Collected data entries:
---*---

-- ==== Sys2Proof/Machine/Kill.lean ====
section
/-! DEFINITION. Fault records, context faults, and the end of a gang by a kill (spec/12_page.md R223, R224;
spec/25_context.md R350; spec/07_group.md R133; spec/17_kernel.md R281, R282). -/

namespace Sys2Proof.Machine

/-- `x` is at or after `y` (R259). -/
def seqGe (x y : Word) : Bool := (x - y).toNat < 2 ^ 31

/-- Whether the device writes records for a context: not once it is FAULTED, RESETTING or WIPED (R350). -/
def Ctx.records (c : Ctx) : Bool := c.st = .created || c.st = .active || c.st = .preempted

/-- Who a waiter works for, if a block. -/
def Waiter.block : Waiter → Option Nat
  | .op b _ _ _ | .piece b _ _ _ | .frame b _ | .slot b _ _ | .fire _ _ _ (.chain b) => some b
  | _ => none

/-- Takes a block off its core: banks, loops, drain buffers, selections and turns (R133, R166). -/
def Core.without (c : Core) (b : Nat) : Core :=
  { c with
    bank := c.bank.map fun e => if e.2.owner = some b then (e.1, {}) else e
    loops := c.loops.filter (·.blk ≠ b)
    drain := c.drain.filter (·.2.blk ≠ b)
    pick := c.pick.filter (·.2.blk ≠ b)
    served := c.served.map fun (e : Nat × List Nat) => (e.1, e.2.filter (· ≠ b)) }

/-- Removes a block and all that works for it. -/
def State.dropBlock (s : State) (b : Nat) : State :=
  match s.blk b with
  | none => s
  | some k =>
    let s := ((s.modCore k.core (·.without b)).forgetReqs fun p => p.who.block = some b).modDev fun d =>
      { d with fires := d.fires.filter (·.by_ ≠ .chain b) }
    { s with blocks := Tab.del s.blocks b
             cur := if s.cur.map Prod.fst = some b then none else s.cur }

/-- The gangs of a context or of a node, by key. -/
def State.gangsOf (s : State) (p : Gang → Bool) : List Nat := (s.gangs.filter fun e => p e.2).map Prod.fst

/-- A context whose pre-emption is pending is PREEMPTED once no gang of it runs (R349). -/
def State.preemptDone (s : State) (c : Nat) : State :=
  let x := s.ctx c
  if x.st = .active && x.pend && (s.gangsOf fun g => g.ctx = c && (g.st = .running || g.st = .stopping)).isEmpty then
    s.modCtx c fun x => { x with st := .preempted, pend := false }
  else s

/-- Removes a gang: its blocks, its save record (R133, R166). -/
def State.dropGang (s : State) (g : Nat) : State :=
  match Tab.find s.gangs g with
  | none => s
  | some k =>
    let s := k.blocks.foldl State.dropBlock s
    let s := match k.saved with
      | some r => s.modCtx k.ctx fun c => { c with savu := c.savu - BitVec.ofNat 32 ((r.len + 127) / 128) }
      | none => s
    ({ s with gangs := Tab.del s.gangs g } : State).preemptDone k.ctx

/-- A replay is abandoned (R359). -/
def State.abandon (s : State) (g : Nat) : State :=
  (s.dropGang g).modDev fun d => { d with audSkip := d.audSkip + 1 }

/-- A gang is killed without a record; a replay is abandoned (R350, R351, R359). -/
def State.quietKill (s : State) (g : Nat) : State :=
  if (Tab.find s.gangs g).any (·.replay.isSome) then s.abandon g else s.dropGang g

/-- A context fault (R350): FAULTED with its cause; every gang killed without a record; waiting records dropped. -/
def State.ctxFault (s : State) (c cause : Nat) : State :=
  let s := (s.gangsOf (·.ctx = c)).foldl State.quietKill s
  s.modCtx c fun x =>
    { x with st := .faulted, fcause := cause, fwait := [], ewait := [], pend := false
             queues := x.queues.map fun (e : Nat × HQueue) => (e.1, { e.2 with wait := [] }) }

/-- MSI-X vector 4 or 5, at most one message outstanding (R264). -/
def State.notify4 (s : State) (c : Nat) : State :=
  if (s.ctx c).msg4 then s else (s.modCtx c fun x => { x with msg4 := true }).say (.msix c 4)
def State.notify5 (s : State) (c : Nat) : State :=
  if (s.ctx c).msg5 then s else (s.modCtx c fun x => { x with msg5 := true }).say (.msix c 5)

/-- Writes a record of seven words and its SEQ to the fault queue and advances FQP (R223, R224). -/
def State.writeFault (s : State) (c : Nat) (ws : List Word) : State :=
  let x := s.ctx c
  match taddr s x (x.fqb.toNat + 32 * (x.fqp.toNat % 2 ^ x.fqk)) with
  | .ok a =>
    if tableOk a 32 then
      (({ s with hbm := Memory.write s.hbm a (wordBytes (ws ++ [x.fqp])) } : State).modCtx c fun x =>
        { x with fqp := x.fqp + 1 }).notify4 c
    else s.ctxFault c 3
  | .error _ => s.ctxFault c 3

/-- A record for the fault queue: written, or kept until room frees (R158, R223), unless the context takes none. -/
def State.putFault (s : State) (c : Nat) (ws : List Word) : State :=
  let x := s.ctx c
  if !x.records then s
  else if (x.fqp - x.fqc).toNat ≥ 2 ^ x.fqk ∨ x.fwait ≠ [] then s.modCtx c fun x => { x with fwait := x.fwait ++ [ws] }
  else s.writeFault c ws

/-- The words w0 to w6 of a fault record (R223). -/
def faultWords (cause kind : Nat) (tk : BitVec 16) (ctx core slot tid : Nat) (gang : Word) (addr : DWord) (gfn : Nat) :
    List Word :=
  [BitVec.ofNat 32 (cause * 2 ^ 24 + kind * 2 ^ 16 + tk.toNat), BitVec.ofNat 32 (ctx * 2 ^ 16 + core),
   BitVec.ofNat 32 (slot * 2 ^ 27 + tid), gang] ++ splitDWord addr ++ [BitVec.ofNat 32 gfn]

/-- The context whose queue takes a record: the hypervisor's for a stage-2 fault of a guest (R223). -/
def State.faultCtx (s : State) (c cause : Nat) : Nat :=
  let p := s.part (s.ctx c).part
  if cause = 2 ∧ p.hvv then p.hvc else c

/-- Posts a record about a thread of a block (R223, R224, R282). -/
def State.postFault (s : State) (k : Block) (cause kind : Nat) (tk : BitVec 16) (tid : Nat) (addr : DWord) (gfn : Nat) :
    State :=
  s.putFault (s.faultCtx k.ctx cause) (faultWords cause kind tk k.ctx k.core k.slot tid k.gidx addr gfn)

/-- Posts the records that waited, while there is room (R158). -/
def State.drainFaults (s : State) (c : Nat) : Nat → State
  | 0 => s
  | n + 1 =>
    let x := s.ctx c
    match x.fwait with
    | ws :: rest =>
      if (x.fqp - x.fqc).toNat < 2 ^ x.fqk ∧ x.records then
        ((s.modCtx c fun x => { x with fwait := rest }).writeFault c ws).drainFaults c n
      else s
    | [] => s

/-- The record of a kill (R282). -/
def State.postKill (s : State) (k : Block) (cause tid : Nat) (addr : DWord) (gfn : Nat) : State :=
  s.putFault k.ctx (faultWords cause 0 0 k.ctx k.core k.slot tid k.gidx addr gfn)

/-- RLMAX of a node's record (R274). -/
def Node.rlmax (n : Node) : Nat := bits (wordAt n.ws 8) 23 20

/-- The block of a gang at `sr.gblk` 0, or of its save record. -/
def State.firstBlock (s : State) (k : Gang) : Option Block :=
  match k.saved with
  | some r => r.blocks.head?
  | none => k.blocks.head?.bind s.blk

/-- What waits for placement beside a node's unplaced gangs ends with its grid: a replay is abandoned (R359), a relaunch
is killed with cause 22 and its own record (R282). -/
def State.endAgain (s : State) (c : Nat) (a : Again) : State :=
  if a.replay.isSome then s.modDev fun d => { d with audSkip := d.audSkip + 1 }
  else s.putFault c (faultWords 22 0 0 c a.core a.slot 0 (BitVec.ofNat 32 a.gidx) 0 0)

/-- A node fails (R281): nothing more of it is placed, every gang of it that has not exited is killed with cause 22, and
what waited for placement beside the unplaced gangs ends. -/
def State.gridFail (s : State) (n : Nat) : State :=
  let waiting := (Tab.find s.nodes n).map fun x => (x.ctx, x.again)
  let s := s.modNode n fun x => { x with failed := true, next := (wordAt x.ws 4).toNat, again := [] }
  let s : State := match waiting with
    | some (c, l) => l.foldl (fun s a => State.endAgain s c a) s
    | none => s
  (s.gangsOf fun g => g.node = n && g.st ≠ .exited).foldl (fun s g =>
    match Tab.find s.gangs g with
    | none => s
    | some k =>
      if k.replay.isSome then s.abandon g
      else match s.firstBlock k with
        | some b => (s.dropGang g).postKill b 22 0 0 0
        | none => s.dropGang g) s

/-- A gang is killed (R133, R281, R282): `b` the block that caused it, `tid` its thread. A relaunch keeps where the gang's
first block stood, for a record of its own. -/
def State.killGang (s : State) (g : Nat) (b : Block) (cause tid : Nat) (addr : DWord) (gfn : Nat) : State :=
  match Tab.find s.gangs g with
  | none => s
  | some k =>
    if k.replay.isSome then s.abandon g
    else
      let first := (s.firstBlock k).getD b
      let s := (s.dropGang g).postKill b cause tid addr gfn
      match Tab.find s.nodes k.node with
      | none => s
      | some n =>
        if (cause = 16 ∨ cause = 21) ∧ k.rel < n.rlmax then
          s.modNode k.node fun n =>
            { n with again := n.again ++ [{ gidx := k.gidx, rel := k.rel + 1, audit := cause = 21, core := first.core, slot := first.slot }]
                     reln := n.reln + 1 }
        else s.gridFail k.node

end Sys2Proof.Machine
end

---*---

Problem:
Please give back only the lines between the first line of the entries and the line with "WIPED (R350). -/", both ends included, word for word.

Task solution:
-- ==== Sys2Proof/Machine/Kill.lean ====
section
/-! DEFINITION. Fault records, context faults, and the end of a gang by a kill (spec/12_page.md R223, R224;
spec/25_context.md R350; spec/07_group.md R133; spec/17_kernel.md R281, R282). -/

namespace Sys2Proof.Machine

/-- `x` is at or after `y` (R259). -/
def seqGe (x y : Word) : Bool := (x - y).toNat < 2 ^ 31

/-- Whether the device writes records for a context: not once it is FAULTED, RESETTING or WIPED (R350). -/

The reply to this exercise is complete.